Vestiaire Collective partners with Selfridges for first permanent store. The resale platform's segue into physical retail will help boost brand awareness, while the department store will be dipping a toe into the fast-growing $25 billion luxury resale market. Vestiaire Collective's new partnership will also give it access to brick-and-mortar retail expertise, which lies outside of the core competency of the tech-focused company.
Japan retail outlook is murky despite sales growth. Sales in September grew at the strongest pace since 2014, as consumers rushed to beat a hike in sales tax to 10 percent from 8 percent, which is taking effect October 1. Sales have jumped 9.1 percent from a year earlier, although some analysts worry the twice-delayed tax hike could tip Japan's economy into recession.
THE BUSINESS OF BEAUTY
Estée Lauder storefront | Source: Shutterstock
Estée Lauder cuts profit forecast. The beauty company expects ongoing protests in Hong Kong, Brexit and slowing growth in China to negatively impact its full-year performance. Shares in one of the cosmetics world's biggest names fell 2.5 percent as the company said it expects 2020 adjusted profit between $5.85 and $5.93 per share, down from a prior range of $5.90 to $5.98. The company beat analysts' expectations for both revenue and adjusted profit in the quarter ending September 30.
L'Oréal beats sales forecasts as growth picks up in the third quarter. Sales were up 11 percent to €7.18 billion as the cosmetics giant retained momentum in the key Asian market, despite turmoil in Hong Kong. On a like-for-like basis, revenues rose 7.8 percent, accelerating from the 6.8 percent growth notched up a quarter earlier.
Miuccia Prada | Source: Gareth Cattermole/BFC/Getty Images
Miuccia Prada sells ownership of Milan stores to parent company. The Italian fashion brand will pay €66 million to a holding company controlled by the co-CEO and designer. The Milan stores, which include the first-ever location that has been open since 1913, have historically been operated by companies connected to the Prada family. The parent company reported €19.7 million of profit related to its franchise agreement for the Milan stores.

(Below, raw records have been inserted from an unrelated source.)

-- ==== Sys2Proof/Machine/Sync.lean ====
section
/-! DEFINITION. Sync counters: class 0x8, alignment entries, and debug access (R189 to R204). -/

namespace Sys2Proof.Machine

/-! ## Debug authorization (R14, R468) -/

/-- The holder number of a master. -/
def masterHolder : Master → Nat
  | .os => 0
  | .slolis => 1

/-- A grant is active that a master holds and whose scope has a bit of R468. -/
def Dev.dbgScope (d : Dev) (m : Master) (bit : Nat) : Bool :=
  d.bit F.SEC_DEBUG_ACTIVE && d.get F.SEC_DEBUG_HOLDER = masterHolder m && bitOf (d.get F.SEC_DEBUG_SCOPE) bit

/-- A master's write to a DBG field is authorized: the active grant is its own and has scope DBG_REG. DEDUCED, unsafe (log entry 81). -/
def Dev.dbgOk (d : Dev) (m : Master) : Bool := d.dbgScope m 0

/-- The record of a refused write to a DBG field (R14, event 0x0140). DEDUCED, unsafe (log entry 81). -/
def Dev.dbgRefused (d : Dev) (m : Master) (cls inst off : Nat) : Dev := d.record 0x0140 off cls inst 0 (masterHolder m)

/-! ## Committing (R193) -/

/-- An instruction of class 0x8 other than SSET, or of class 0x9 or 0xA, clears START when it commits. -/
def Dev.clearStart (d : Dev) (pc c : Nat) : Dev := d.modCtx pc c (fun x => { x with start := false })

/-- The instruction commits with a value in XD. -/
def Dev.commitSync (d : Dev) (pc c xd : Nat) (v : Nat) : CoreEnd := .next ((d.writeX pc c xd (wOf v)).clearStart pc c)

/-- Counter IMM[7:0]. -/
def ctrOf (f : FmtS) : Nat := f.imm.toNat % 256

/-- Issues a local counter instruction: another context's private counter faults COUNTER_ACCESS (R88). -/
def Dev.issueCtr (d : Dev) (pc : Slot) (c : Ctx) (f : FmtS) (u : UseS) (k : Dev → CoreEnd) : Dev :=
  d.issueOrdered pc c (f.ok u) (fun d => if foreignPrivate c (ctrOf f) then .fault d 0x07 else k d)

/-! ## Class 0x8 (Table 06-1) -/

/-- SADD: counter := counter + XA, saturating; XD := the value before (R190, R192, R195). Earlier stores are visible by then (R102). -/
def execSadd (pc : Slot) (c : Ctx) (f : FmtS) (s : State) : Host.Outcome State Fault Refusal :=
  s.run (fun d => d.issueCtr pc c f ⟨true, true, false, 0, 0xFF⟩ (fun d =>
    let old := d.counter pc (ctrOf f)
    (d.addCounter pc (ctrOf f) ((d.ctx pc c).xr f.xa.toNat).toNat).commitSync pc c f.xd.toNat old))

/-- A remote addition as a packet: the body is the counter (4 B), 4 zero bytes and the addend (8 B) (R191). -/
def saddPkt (dev lc src n amount : Nat) : PktSpec :=
  uPkt 0x0C dev (unitCell lc) (unitCell src) [] (leBytes 4 n ++ leBytes 4 0 ++ leBytes 8 amount)

/-- SADD with REMOTE: the addition is sent to a shared counter of a hosted logical cell of this device; XD := 0 (R191). DEDUCED, unsafe (log entry 34). -/
def execSaddRemote (pc : Slot) (c : Ctx) (f : FmtS) (s : State) : Host.Outcome State Fault Refusal :=
  s.run (fun d => d.issueOrdered pc c (f.ok ⟨true, true, true, 1, 0xFF⟩ && f.fl = 1) (fun d =>
    let x := d.ctx pc c
    let lc := (x.xr f.xb.toNat).toNat % 512
    if 191 < ctrOf f || (d.hostOf lc).isNone then .fault d 0x07
    else
      (d.send (saddPkt d.deviceId lc ((d.hosted pc).getD 0) (ctrOf f) (x.xr f.xa.toNat).toNat)).commitSync pc c f.xd.toNat 0))

/-- An enabled alignment entry names a counter (R199). -/
def Dev.aligned (d : Dev) (pc n : Nat) : Bool :=
  (List.range 16).any (fun k =>
    d.bit (F.CELL_SYNC_ALIGN_EN.nth k) pc && d.get (F.CELL_SYNC_ALIGN_COUNTER.nth k) pc = n)

/-- SSET: counter := XA, only while START is set, no context is parked on the counter and no enabled alignment entry names it; XD := the value before (R193). -/
def execSset (pc : Slot) (c : Ctx) (f : FmtS) (s : State) : Host.Outcome State Fault Refusal :=
  s.run (fun d => d.issueCtr pc c f ⟨true, true, false, 0, 0xFF⟩ (fun d =>
    let n := ctrOf f
    let x := d.ctx pc c
    if !x.start || !((d.cell pc).waiters n).isEmpty || d.aligned pc n then .fault d 0x07
    else .next ((d.putCounter pc n (x.xr f.xa.toNat).toNat).writeX pc c f.xd.toNat (wOf (d.counter pc n)))))

/-- SWAIT: with the counter at XA or above, XD := the counter; else the context parks with WAIT 0 (R196). -/
def execSwait (pc : Slot) (c : Ctx) (f : FmtS) (s : State) : Host.Outcome State Fault Refusal :=
  s.run (fun d => d.issueCtr pc c f ⟨true, true, false, 0, 0xFF⟩ (fun d =>
    let v := d.counter pc (ctrOf f)
    let t := ((d.ctx pc c).xr f.xa.toNat).toNat
    if t ≤ v then d.commitSync pc c f.xd.toNat v else .park d (.counter (ctrOf f) t)))

/-- SREAD: XD := the counter, with no ordering (R194). -/
def execSread (pc : Slot) (c : Ctx) (f : FmtS) (s : State) : Host.Outcome State Fault Refusal :=
  s.run (fun d => d.issueCtr pc c f ⟨true, false, false, 0, 0xFF⟩ (fun d =>
    d.commitSync pc c f.xd.toNat (d.counter pc (ctrOf f))))

/-! ## Alignment entries (R199 to R202) -/

/-- A write to an alignment entry: with EN it sets the counter to BASE, or leaves EN clear when the counter is private or another enabled entry names it (R200). -/
def Dev.writeAlign (d : Dev) (pc k v : Nat) : Dev :=
  let n := bitsOf v 61 54
  let clash := (List.range 16).any (fun j =>
    j != k && d.bit (F.CELL_SYNC_ALIGN_EN.nth j) pc && d.get (F.CELL_SYNC_ALIGN_COUNTER.nth j) pc = n)
  let ok := bitOf v 63 && decide (n ≤ 191) && !clash
  let w := setBitsOf (setBitsOf v 53 48 0) 63 63 (b2n ok)
  let d := d.setReg (F.CELL_SYNC_ALIGN.base + 8 * k) pc 0 w
  if ok then d.putCounter pc n (bitsOf v 47 32) else d

/-- ALIGN_ENTRY_WRITE (R200). -/
def execAlignEntryWrite (_m : Master) (pc : Slot) (n : Fin 16) (v : Word) (s : State) : Host.Outcome State Fault Refusal :=
  s.run (fun d => if d.domOn pc then d.writeAlign pc n v.toNat else d)

/-- Re-alignment of one entry (R201, R202). -/
def Dev.realignEntry (d : Dev) (pc k : Nat) : Dev :=
  if !d.bit (F.CELL_SYNC_ALIGN_EN.nth k) pc then d
  else
    let n := d.get (F.CELL_SYNC_ALIGN_COUNTER.nth k) pc
    let base := d.get (F.CELL_SYNC_ALIGN_BASE.nth k) pc
    let expect := d.get (F.CELL_SYNC_ALIGN_EXPECT.nth k) pc
    let role := d.get (F.CELL_SYNC_ALIGN_ROLE.nth k) pc
    let delta := (d.counter pc n + 2 ^ 64 - base) % 2 ^ 64
    let ws := (d.cell pc).waiters n
    let name := match ws with
      | [] => d.noCtx
      | c :: _ => ctxName d.deviceId ((d.hosted pc).getD 0) c (d.ctx pc c).pc.toNat
    let w := b2n (!ws.isEmpty)
    let d := if delta ≠ expect || w = 1 then
        let d := d.recordCtx 0x0130 k 2 pc 2 name delta expect (n + role * 2 ^ 8 + w * 2 ^ 9)
        let d := ((d.set F.CELL_SYNC_DRIFT_LAST_VALID 1 pc).set F.CELL_SYNC_DRIFT_LAST_WAITER w pc).set F.CELL_SYNC_DRIFT_LAST_ENTRY k pc
        (d.set F.CELL_SYNC_DRIFT_LAST_DELTA (delta % 2 ^ 32) pc).count F.CELL_SYNC_DRIFTS pc
      else d
    let d := ws.foldl (fun d c => d.fault pc c 0x07) d
    d.putCounter pc n base

/-- Re-alignment of a cell, in entry order (R201). -/
def Dev.realign (d : Dev) (pc : Nat) : Dev := (List.range 16).foldl (fun d k => d.realignEntry pc k) d

/-! ## Debug access (R203, R204) -/

/-- SYNC_VALUE_WRITE: sets the selected counter with debug authorization, on a slot that hosts a logical cell that is not MIGRATING; RESULT says which condition fails first (R203, R204). -/
def execSyncValueWrite (m : Master) (pc : Slot) (v : Word) (s : State) : Host.Outcome State Fault Refusal :=
  s.run (fun d =>
    let n := d.get F.CELL_SYNC_SEL_CTR pc
    if !d.domOn pc then d
    else if !d.dbgOk m then (d.dbgRefused m 2 pc 0x608).set F.CELL_SYNC_SEL_RESULT 1 pc
    else match d.hosted pc with
      | none => d.set F.CELL_SYNC_SEL_RESULT 3 pc
      | some lc =>
        if d.migrating lc then d.set F.CELL_SYNC_SEL_RESULT 2 pc
        else
          let old := d.counter pc n
          let d := (d.record 0x0132 n 2 pc 0 old v.toNat).count F.CELL_SYNC_DBG_WRITES pc
          (d.putCounter pc n v.toNat).set F.CELL_SYNC_SEL_RESULT 0 pc)

end Sys2Proof.Machine
end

Riccardo Bellini to leave Margiela for Chloé. Following the news of his exit as chief executive of Maison Margiela, Bellini has been named CEO of Chloé, effective December 1, 2019. Bellini replaces Geoffroy de la Bourdonnaye, who is stepping down November 30.
Paula Cademartori parts ways with OTB group. The Italian-Brazilian accessories brand is ending its three-year partnership with Renzo Rosso's group by mutual consent. Cademartori will retain full rights to her brand's trademark and hopes to take the next couple of seasons to recalibrate her business.
MEDIA AND TECHNOLOGY
Google buys Fitbit for $2.1 billion. While the acquisition gives the tech giant access to Fitbit's 27 million active users, the deal could increase antitrust scrutiny. Google has a growing ecosystem of smartphones and laptops but has yet to build its own watch. The new acquisition places Google in direct competition with Apple Inc. and others in the smartwatch market.

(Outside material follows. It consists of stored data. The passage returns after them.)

-- ==== Sys2Proof/Machine/Power.lean ====
section
/-! DEFINITION. Clock bands, power domains, main power, and the power and thermal loop (R49, R51, R480 to R494). -/

namespace Sys2Proof.Machine

/-! ## Clock bands (R49) -/

/-- Class and instance of the block of an island, for its record; islands without registers of their own report as the device. -/
def islandBlock : Island → Nat × Nat
  | .cell pc => (2, pc)
  | .router pc => (2, pc)
  | .hub h => (3, h)
  | .port n => (6, n)
  | .phy g => (5, 4 * g.val)
  | .osComplex => (0, 0)
  | .pcie g => (11, 2 * g.val)
  | .eth n => (12, n)
  | .alwaysOn => (0, 0)

/-- The island has power: its domain is on; routers have the mesh supply. -/
def Dev.islandOn (d : Dev) : Island → Bool
  | .cell pc => d.domOn pc
  | .router _ => d.power.mainUp
  | .hub h => d.domOn (544 + h)
  | .port n => d.domOn (560 + n)
  | .phy g => d.domOn (572 + g)
  | .osComplex => d.domOn 584
  | .pcie g => d.domOn (582 + g)
  | .eth n => d.domOn (580 + n)
  | .alwaysOn => d.power.aonUp

/-- CLOCK_BAND_EXIT: the island withholds its handshakes, the exit is recorded, and a cell becomes a suspect. DEDUCED, unsafe (log entry 77). -/
def execClockBandExit (i : Island) (kHz : Nat) (s : State) : Host.Outcome State Fault Refusal :=
  s.run (fun d =>
    if !d.islandOn i || d.islandOut i then d
    else
      let d := { d with bandOut := d.bandOut ++ [i] }.record 0x0190 0 (islandBlock i).1 (islandBlock i).2 2 kHz
      match i with
      | .cell pc => d.suspectSlot pc
      | _ => d)

/-- CLOCK_BAND_RETURN: the island resumes its handshakes. DEDUCED, unsafe (log entry 77). -/
def execClockBandReturn (i : Island) (s : State) : Host.Outcome State Fault Refusal :=
  s.run (fun d => { d with bandOut := d.bandOut.filter (fun x => x != i) })

/-! ## Domains (R51) -/

/-- An open window lies in a class of places. -/
def Dev.windowIn (d : Dev) (p : Nat → Bool) : Bool := d.wins.any (fun e => e.2.isOpen && p (bitsOf e.2.d0 47 0))

/-- An OS channel is open. -/
def Dev.osChanOpen (d : Dev) : Bool := (List.range 256).any (fun k => d.chanOpen .os k)

/-- A domain holds a logical cell, an open channel, an open remote window or queued work, by what the domain contains (Table 01-9). -/
def Dev.domBusy (d : Dev) (dom : Nat) : Bool :=
  if dom < 544 then (d.hosted dom).isSome || d.slotState dom = 4
  else if dom < 560 then
    let h := dom - 544
    d.windowIn (fun a => 0x100200000000 + h * 2 ^ 25 ≤ a && a < 0x100200000000 + (h + 1) * 2 ^ 25) ||
    (List.range 16).any (fun k => !(d.eng (16 * h + k)).items.isEmpty ||
      (List.range 64).any (fun q => d.wqOn (16 * h + k) q && d.pendingOf (16 * h + k) q != 0))
  else if dom < 572 then !(d.link (dom - 560)).replay.isEmpty
  else if dom < 580 then d.windowIn (fun a => a < 0x100000000000) || d.osChanOpen
  else if dom < 582 then (SMap.read EthState.reset d.eths (dom - 580)).queues.any (fun q => q.2.ready)
  else if dom < 584 then d.snap.reqs.any (fun r => d.get (F.SNAP_DRIVE_LINK_PORT.nth r.drive 32) / 2 = dom - 582)
  else d.osChanOpen

/-- The switched domain, other than a cell's, that holds a register (R497). -/
def regDomain (key : Nat) : Option Nat :=
  let inst := key / 2 ^ 12 % 2 ^ 12
  match key / 2 ^ 24 % 2 ^ 8 with
  | 3 => some (544 + inst)
  | 4 => some (544 + inst / 16)
  | 5 => some (572 + inst / 4)
  | 6 => some (560 + inst)
  | 11 => some (582 + inst / 2)
  | 12 => some (580 + inst)
  | _ => none

/-- A domain that is off loses what it held, its registers' values among it; a port, a PHY group's channels and the OS complex stop. DESIGN CHOICE, unsafe (log entry 50). -/
def Dev.domainOff (d : Dev) (dom : Nat) : Dev :=
  if dom < 544 then d.cellOff dom
  else
    let d := d.setDom dom false
    let d := { d with regs := d.regs.filterMap (fun e => if regDomain e.1 = some dom then resetReg e else some e) }
    if dom < 560 then
      let h := dom - 544
      let d := (List.range 16).foldl (fun d k => d.dropEngine (16 * h + k)) d
      d.zeroMem (0x100200000000 + h * 2 ^ 25) (2 ^ 25)
    else if dom < 572 then ((d.dropLink (dom - 560)).setPortState (dom - 560) 0).modLink (dom - 560) (fun _ => LinkState.reset)
    else if dom < 580 then (List.range 4).foldl (fun d c => d.set F.FAR_STATUS_STATE 0 (4 * (dom - 572) + c)) d
    else if dom < 582 then { d with eths := SMap.erase (dom - 580) d.eths }
    else if dom < 584 then { d with pcieCfg := d.pcieCfg.filter (fun e => e.1 / 2 ^ 17 != dom - 582) }
    else d

/-- A domain comes on: an enabled port and a PHY group's channels start to train, and the OS complex starts its loader. -/
def Dev.domainOn (d : Dev) (dom : Nat) : Dev :=
  if dom = 584 then (if d.mgmt.loaderOk then d.startLoader (d.bit F.SEC_STATUS_LDR_BANK) else d)
  else
    let d := d.setDom dom true
    if 560 ≤ dom && dom < 572 then (if d.bit F.TL_CFG_EN (dom - 560) then d.startTraining (dom - 560) else d)
    else if 572 ≤ dom && dom < 580 then (List.range 4).foldl (fun d c => d.set F.FAR_STATUS_STATE 1 (4 * (dom - 572) + c)) d
    else d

Shopify loss widens on increased spending. Even with quarterly revenue growth at 45 percent, the third quarter was the slowest in Shopify's four years as a public company. To combat this slowdown, it announced the purchase of 6 River Systems Inc. last month in order to ramp up its $1 billion plan to set up a network of fulfillment centres in the US, positioning itself as a smaller rival to Amazon.com Inc.'s service.

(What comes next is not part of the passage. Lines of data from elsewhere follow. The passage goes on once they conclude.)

/-- R385, R386, R437: an integrity indication isolates its engine and makes suspects of the items in flight, each re-run alone; a stalled item is such an indication, counted; the last re-run that reproduces calls for the self-test, and a failed self-test fences the engine and redirects its queues to the partner. Where the spec leaves it open this rests on the model's log entry 38. -/
def Obligations.IndicationsReplayAndFence : Prop :=
  ∀ (e : EngInst) (d : Dev), engReal e = true →
    (d.halted = false → (d.eng e).replay = none → (d.eng e).items ≠ [] → (∀ i ∈ (d.eng e).items, i.guest = false ∧ i.aborting = false) →
      Does (.engineIndication e) d (fun d' => d'.bit F.ENG_CTL_ISOLATE e = true ∧ d'.mem = d.mem ∧
        (d'.eng e).replay = some ⟨(d.eng e).items.map EngItem.ref, [], false, [], false⟩ ∧
        ∀ i ∈ (d'.eng e).items, i.replayed = true) ∧
      (∀ (it : ItemRef) (i : EngItem), d.item (refOf it) = some (e.val, i) → i.ending = none → d.get F.WDOG_CFG_ENG_BEATS ≠ 0 →
        Does (.engStallTimeout it) d (fun d' => d'.bit F.ENG_CTL_ISOLATE e = true ∧ (d'.eng e).replay.isSome ∧ d'.mem = d.mem ∧
          d'.reg F.WDOG_ENG_TIMEOUTS.base = countUp (d.reg F.WDOG_ENG_TIMEOUTS.base) 1 % 2 ^ 64))) ∧
    (∀ (r : Replay) (x : Nat × Nat × Nat) (rest : List (Nat × Nat × Nat)) (bad : Bool), (d.eng e).replay = some r → r.todo = x :: rest →
      (∃ i ∈ (d.eng e).items, i.ref = x ∧ i.ending.isSome) →
      (rest ≠ [] → Does (.replayRunEnd e bad) d (fun d' => d'.mem = d.mem ∧
        d'.reg F.ENG_REPLAYS.base e = countUp (d.reg F.ENG_REPLAYS.base e) 1 % 2 ^ 64 ∧
        (d'.eng e).replay = some ⟨rest, r.done ++ [x], false, (if bad || r.hit then r.repro ++ [x] else r.repro), false⟩)) ∧
      (rest = [] → bad = true → Does (.replayRunEnd e bad) d (fun d' => d'.mem = d.mem ∧
        (d'.eng e).replay = some ⟨[], r.done ++ [x], false, r.repro ++ [x], true⟩))) ∧
    (∀ (r : Replay) (g : Nat × Nat × Nat), (d.eng e).replay = some r → r.selfTest = true → r.repro = [g] →
      d.bit F.ENG_CTL_FENCED (engPartner e) = false →
      Does (.engineSelfTestEnd e false) d (fun d' => d'.bit F.ENG_CTL_FENCED e = true ∧ d'.bit F.ENG_CTL_REDIRECTED e = true ∧
        d'.bit F.ENG_CTL_SERVING (engPartner e) = true ∧ (d'.eng e).replay = none) ∧
      ((d.eng e).guiltyNs = none → Does (.engineSelfTestEnd e true) d (fun d' => d'.bit F.ENG_CTL_ISOLATE e = false ∧
        d'.bit F.ENG_CTL_FENCED e = d.bit F.ENG_CTL_FENCED e ∧ (d'.eng e).replay = none ∧ (d'.eng e).guiltyNs = some d.ns)))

Zalando announces plans to remove its plastic packaging. The online fashion retailer has already switched to 90 percent renewable energy at its buildings and has pledged to redesign its packaging by 2023. In its efforts to become more environmentally friendly, Zalando has also announced plans to cut its emissions of carbon dioxide and make its Zign private label more sustainable.